Provided data:
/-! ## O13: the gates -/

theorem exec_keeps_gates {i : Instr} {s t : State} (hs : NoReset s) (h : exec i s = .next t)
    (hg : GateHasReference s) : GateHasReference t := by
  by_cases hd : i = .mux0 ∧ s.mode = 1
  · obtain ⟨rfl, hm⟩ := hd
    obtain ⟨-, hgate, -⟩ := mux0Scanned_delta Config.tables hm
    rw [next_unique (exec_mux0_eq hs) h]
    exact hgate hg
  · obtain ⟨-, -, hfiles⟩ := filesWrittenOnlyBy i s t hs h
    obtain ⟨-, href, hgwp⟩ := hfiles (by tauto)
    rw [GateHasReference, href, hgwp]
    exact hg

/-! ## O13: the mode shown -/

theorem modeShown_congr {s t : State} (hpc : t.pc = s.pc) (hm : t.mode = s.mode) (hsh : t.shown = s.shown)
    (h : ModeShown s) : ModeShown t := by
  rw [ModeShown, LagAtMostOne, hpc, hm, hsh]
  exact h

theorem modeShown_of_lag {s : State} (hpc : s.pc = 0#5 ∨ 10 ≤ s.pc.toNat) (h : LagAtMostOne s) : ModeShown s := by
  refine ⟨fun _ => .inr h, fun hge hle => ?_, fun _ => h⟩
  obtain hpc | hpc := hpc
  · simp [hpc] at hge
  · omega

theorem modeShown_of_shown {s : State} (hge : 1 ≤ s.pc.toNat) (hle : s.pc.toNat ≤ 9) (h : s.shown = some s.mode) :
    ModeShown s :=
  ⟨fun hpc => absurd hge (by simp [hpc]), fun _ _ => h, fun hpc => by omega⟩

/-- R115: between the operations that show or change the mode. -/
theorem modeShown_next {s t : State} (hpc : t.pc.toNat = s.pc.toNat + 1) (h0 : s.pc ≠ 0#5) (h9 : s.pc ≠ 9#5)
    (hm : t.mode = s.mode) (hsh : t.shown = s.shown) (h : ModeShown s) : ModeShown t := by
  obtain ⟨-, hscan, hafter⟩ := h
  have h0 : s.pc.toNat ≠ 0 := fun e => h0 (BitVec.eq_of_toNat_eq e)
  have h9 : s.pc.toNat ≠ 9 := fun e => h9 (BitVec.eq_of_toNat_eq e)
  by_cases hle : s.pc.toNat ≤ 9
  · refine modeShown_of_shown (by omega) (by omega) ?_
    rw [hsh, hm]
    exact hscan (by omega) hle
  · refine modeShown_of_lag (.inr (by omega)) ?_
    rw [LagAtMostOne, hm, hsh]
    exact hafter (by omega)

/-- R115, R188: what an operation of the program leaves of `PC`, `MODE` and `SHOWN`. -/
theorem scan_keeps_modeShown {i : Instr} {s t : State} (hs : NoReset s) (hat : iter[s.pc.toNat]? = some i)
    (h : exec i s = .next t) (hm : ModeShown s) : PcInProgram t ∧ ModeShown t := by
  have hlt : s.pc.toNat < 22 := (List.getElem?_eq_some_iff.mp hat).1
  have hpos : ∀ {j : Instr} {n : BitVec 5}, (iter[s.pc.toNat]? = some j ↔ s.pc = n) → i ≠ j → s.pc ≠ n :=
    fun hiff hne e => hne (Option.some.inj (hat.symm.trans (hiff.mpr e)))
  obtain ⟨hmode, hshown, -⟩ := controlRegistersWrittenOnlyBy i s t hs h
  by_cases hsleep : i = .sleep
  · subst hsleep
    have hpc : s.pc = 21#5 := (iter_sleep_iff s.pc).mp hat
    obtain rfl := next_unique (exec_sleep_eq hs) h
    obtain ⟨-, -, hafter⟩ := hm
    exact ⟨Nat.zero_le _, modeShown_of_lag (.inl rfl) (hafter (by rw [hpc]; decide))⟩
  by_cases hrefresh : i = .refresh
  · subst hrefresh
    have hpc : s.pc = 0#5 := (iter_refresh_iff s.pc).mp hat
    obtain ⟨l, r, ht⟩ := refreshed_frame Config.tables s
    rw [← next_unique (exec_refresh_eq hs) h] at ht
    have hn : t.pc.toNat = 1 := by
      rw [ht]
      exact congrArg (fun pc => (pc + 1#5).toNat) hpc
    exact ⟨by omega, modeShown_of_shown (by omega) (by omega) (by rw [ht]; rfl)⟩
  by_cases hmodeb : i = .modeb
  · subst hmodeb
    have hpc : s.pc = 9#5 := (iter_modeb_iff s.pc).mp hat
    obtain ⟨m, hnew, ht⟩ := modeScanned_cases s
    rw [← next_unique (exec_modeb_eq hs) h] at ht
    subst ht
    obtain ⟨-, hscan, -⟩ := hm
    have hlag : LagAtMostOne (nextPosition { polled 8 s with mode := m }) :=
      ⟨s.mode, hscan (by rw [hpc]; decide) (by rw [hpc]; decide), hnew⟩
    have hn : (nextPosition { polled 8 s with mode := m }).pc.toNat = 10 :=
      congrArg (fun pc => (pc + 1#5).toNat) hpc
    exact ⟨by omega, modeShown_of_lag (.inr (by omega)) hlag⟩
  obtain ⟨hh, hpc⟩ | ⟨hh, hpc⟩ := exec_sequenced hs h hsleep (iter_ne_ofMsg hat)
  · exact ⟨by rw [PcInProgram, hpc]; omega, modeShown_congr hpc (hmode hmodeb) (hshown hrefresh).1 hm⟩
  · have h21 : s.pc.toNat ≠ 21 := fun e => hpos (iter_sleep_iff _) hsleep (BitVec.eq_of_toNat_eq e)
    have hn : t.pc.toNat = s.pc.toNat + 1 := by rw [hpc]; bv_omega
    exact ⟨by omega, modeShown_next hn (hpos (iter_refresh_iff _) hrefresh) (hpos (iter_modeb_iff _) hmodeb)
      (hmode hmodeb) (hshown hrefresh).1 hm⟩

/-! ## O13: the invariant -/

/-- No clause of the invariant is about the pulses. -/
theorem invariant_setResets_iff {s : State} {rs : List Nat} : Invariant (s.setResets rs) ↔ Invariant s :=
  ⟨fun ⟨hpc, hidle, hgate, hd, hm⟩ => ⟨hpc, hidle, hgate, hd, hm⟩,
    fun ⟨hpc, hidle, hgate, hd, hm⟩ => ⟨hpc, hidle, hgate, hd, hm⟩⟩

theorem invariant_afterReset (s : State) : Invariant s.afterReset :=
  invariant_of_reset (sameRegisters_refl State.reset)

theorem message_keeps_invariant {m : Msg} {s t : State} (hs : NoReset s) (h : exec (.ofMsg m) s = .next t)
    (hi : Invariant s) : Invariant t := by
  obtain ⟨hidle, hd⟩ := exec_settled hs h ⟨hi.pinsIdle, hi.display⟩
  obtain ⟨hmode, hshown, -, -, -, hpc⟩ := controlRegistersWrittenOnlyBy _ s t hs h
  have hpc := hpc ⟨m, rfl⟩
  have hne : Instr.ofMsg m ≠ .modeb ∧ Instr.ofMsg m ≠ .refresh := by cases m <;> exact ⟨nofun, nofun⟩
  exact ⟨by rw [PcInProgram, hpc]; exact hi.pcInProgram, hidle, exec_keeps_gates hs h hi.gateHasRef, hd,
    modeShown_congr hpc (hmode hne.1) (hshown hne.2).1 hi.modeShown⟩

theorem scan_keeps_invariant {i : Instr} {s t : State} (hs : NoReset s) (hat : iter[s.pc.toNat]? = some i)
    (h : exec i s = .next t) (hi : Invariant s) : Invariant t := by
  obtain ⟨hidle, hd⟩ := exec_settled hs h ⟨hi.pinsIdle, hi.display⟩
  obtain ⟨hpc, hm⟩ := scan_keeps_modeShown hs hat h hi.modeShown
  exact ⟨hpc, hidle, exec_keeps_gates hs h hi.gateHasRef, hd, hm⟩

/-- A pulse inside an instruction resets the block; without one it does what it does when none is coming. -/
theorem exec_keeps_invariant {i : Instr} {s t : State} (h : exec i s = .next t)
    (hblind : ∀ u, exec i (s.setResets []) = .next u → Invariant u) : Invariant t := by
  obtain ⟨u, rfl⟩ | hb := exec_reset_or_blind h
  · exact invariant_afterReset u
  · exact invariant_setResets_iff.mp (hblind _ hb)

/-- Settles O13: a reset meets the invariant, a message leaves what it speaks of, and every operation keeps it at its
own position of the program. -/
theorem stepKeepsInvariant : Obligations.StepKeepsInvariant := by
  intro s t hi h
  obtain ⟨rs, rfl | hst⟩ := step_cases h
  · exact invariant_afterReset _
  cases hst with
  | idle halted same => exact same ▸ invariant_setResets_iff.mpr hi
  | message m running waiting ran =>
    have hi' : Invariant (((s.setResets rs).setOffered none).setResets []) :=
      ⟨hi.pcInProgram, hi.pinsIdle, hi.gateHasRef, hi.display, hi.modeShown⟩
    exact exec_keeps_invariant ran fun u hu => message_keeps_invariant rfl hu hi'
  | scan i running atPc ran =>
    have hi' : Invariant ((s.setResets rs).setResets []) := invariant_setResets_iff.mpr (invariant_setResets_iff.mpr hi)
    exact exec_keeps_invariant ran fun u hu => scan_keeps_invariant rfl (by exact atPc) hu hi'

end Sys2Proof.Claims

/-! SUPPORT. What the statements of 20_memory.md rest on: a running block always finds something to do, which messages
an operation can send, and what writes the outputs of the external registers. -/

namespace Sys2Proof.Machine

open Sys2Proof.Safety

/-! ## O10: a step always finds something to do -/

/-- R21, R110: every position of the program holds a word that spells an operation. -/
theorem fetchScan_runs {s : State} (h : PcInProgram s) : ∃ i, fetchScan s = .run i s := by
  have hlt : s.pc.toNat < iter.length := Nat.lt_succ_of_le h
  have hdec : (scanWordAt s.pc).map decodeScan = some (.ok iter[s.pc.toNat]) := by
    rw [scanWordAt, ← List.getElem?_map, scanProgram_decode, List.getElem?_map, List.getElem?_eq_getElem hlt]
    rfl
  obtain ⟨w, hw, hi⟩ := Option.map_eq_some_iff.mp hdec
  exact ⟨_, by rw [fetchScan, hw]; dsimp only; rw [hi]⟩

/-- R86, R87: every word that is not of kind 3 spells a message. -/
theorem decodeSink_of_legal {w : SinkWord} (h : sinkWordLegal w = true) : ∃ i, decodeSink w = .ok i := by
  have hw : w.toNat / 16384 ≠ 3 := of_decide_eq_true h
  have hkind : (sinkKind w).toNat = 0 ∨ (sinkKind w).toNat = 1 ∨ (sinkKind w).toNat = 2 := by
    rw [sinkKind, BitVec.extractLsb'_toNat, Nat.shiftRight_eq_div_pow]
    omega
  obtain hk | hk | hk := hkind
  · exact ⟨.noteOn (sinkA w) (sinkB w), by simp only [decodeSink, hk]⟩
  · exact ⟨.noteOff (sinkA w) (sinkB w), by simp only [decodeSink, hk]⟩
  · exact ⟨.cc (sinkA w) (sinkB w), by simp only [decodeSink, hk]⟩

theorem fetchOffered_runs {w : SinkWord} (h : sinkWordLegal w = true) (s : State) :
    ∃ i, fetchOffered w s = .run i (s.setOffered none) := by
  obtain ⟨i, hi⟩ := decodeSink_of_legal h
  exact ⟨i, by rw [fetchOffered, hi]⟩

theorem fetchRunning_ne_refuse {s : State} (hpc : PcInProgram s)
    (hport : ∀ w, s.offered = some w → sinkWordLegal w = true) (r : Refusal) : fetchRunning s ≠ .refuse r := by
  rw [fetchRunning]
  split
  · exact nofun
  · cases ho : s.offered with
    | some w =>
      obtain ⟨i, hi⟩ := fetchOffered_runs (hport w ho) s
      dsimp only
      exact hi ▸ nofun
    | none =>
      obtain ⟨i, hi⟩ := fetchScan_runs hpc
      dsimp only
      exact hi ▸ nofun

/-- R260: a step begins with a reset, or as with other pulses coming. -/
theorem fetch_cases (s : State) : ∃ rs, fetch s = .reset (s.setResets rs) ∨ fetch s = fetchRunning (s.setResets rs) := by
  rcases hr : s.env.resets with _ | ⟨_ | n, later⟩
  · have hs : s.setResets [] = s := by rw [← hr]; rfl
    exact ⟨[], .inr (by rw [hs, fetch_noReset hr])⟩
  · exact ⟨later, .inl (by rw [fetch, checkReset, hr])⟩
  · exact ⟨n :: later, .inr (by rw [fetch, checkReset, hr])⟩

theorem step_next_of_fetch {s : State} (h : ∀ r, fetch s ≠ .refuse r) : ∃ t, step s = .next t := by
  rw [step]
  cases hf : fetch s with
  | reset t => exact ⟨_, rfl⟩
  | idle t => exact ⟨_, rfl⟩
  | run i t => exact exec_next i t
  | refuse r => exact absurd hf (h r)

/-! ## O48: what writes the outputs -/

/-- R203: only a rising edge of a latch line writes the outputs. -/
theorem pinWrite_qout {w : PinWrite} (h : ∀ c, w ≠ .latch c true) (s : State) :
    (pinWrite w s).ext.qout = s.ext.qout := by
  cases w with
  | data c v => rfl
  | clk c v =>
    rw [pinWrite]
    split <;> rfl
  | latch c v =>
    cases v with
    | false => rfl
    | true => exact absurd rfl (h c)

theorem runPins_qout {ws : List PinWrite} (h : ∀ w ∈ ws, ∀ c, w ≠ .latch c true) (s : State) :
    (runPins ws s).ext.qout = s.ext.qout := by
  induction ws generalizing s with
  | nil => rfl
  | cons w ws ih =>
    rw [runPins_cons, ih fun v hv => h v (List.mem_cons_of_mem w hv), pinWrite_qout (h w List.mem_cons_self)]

What this task involves: In how many lines of the data does the string "refine" appear? Only the number should be given.

Task response: 3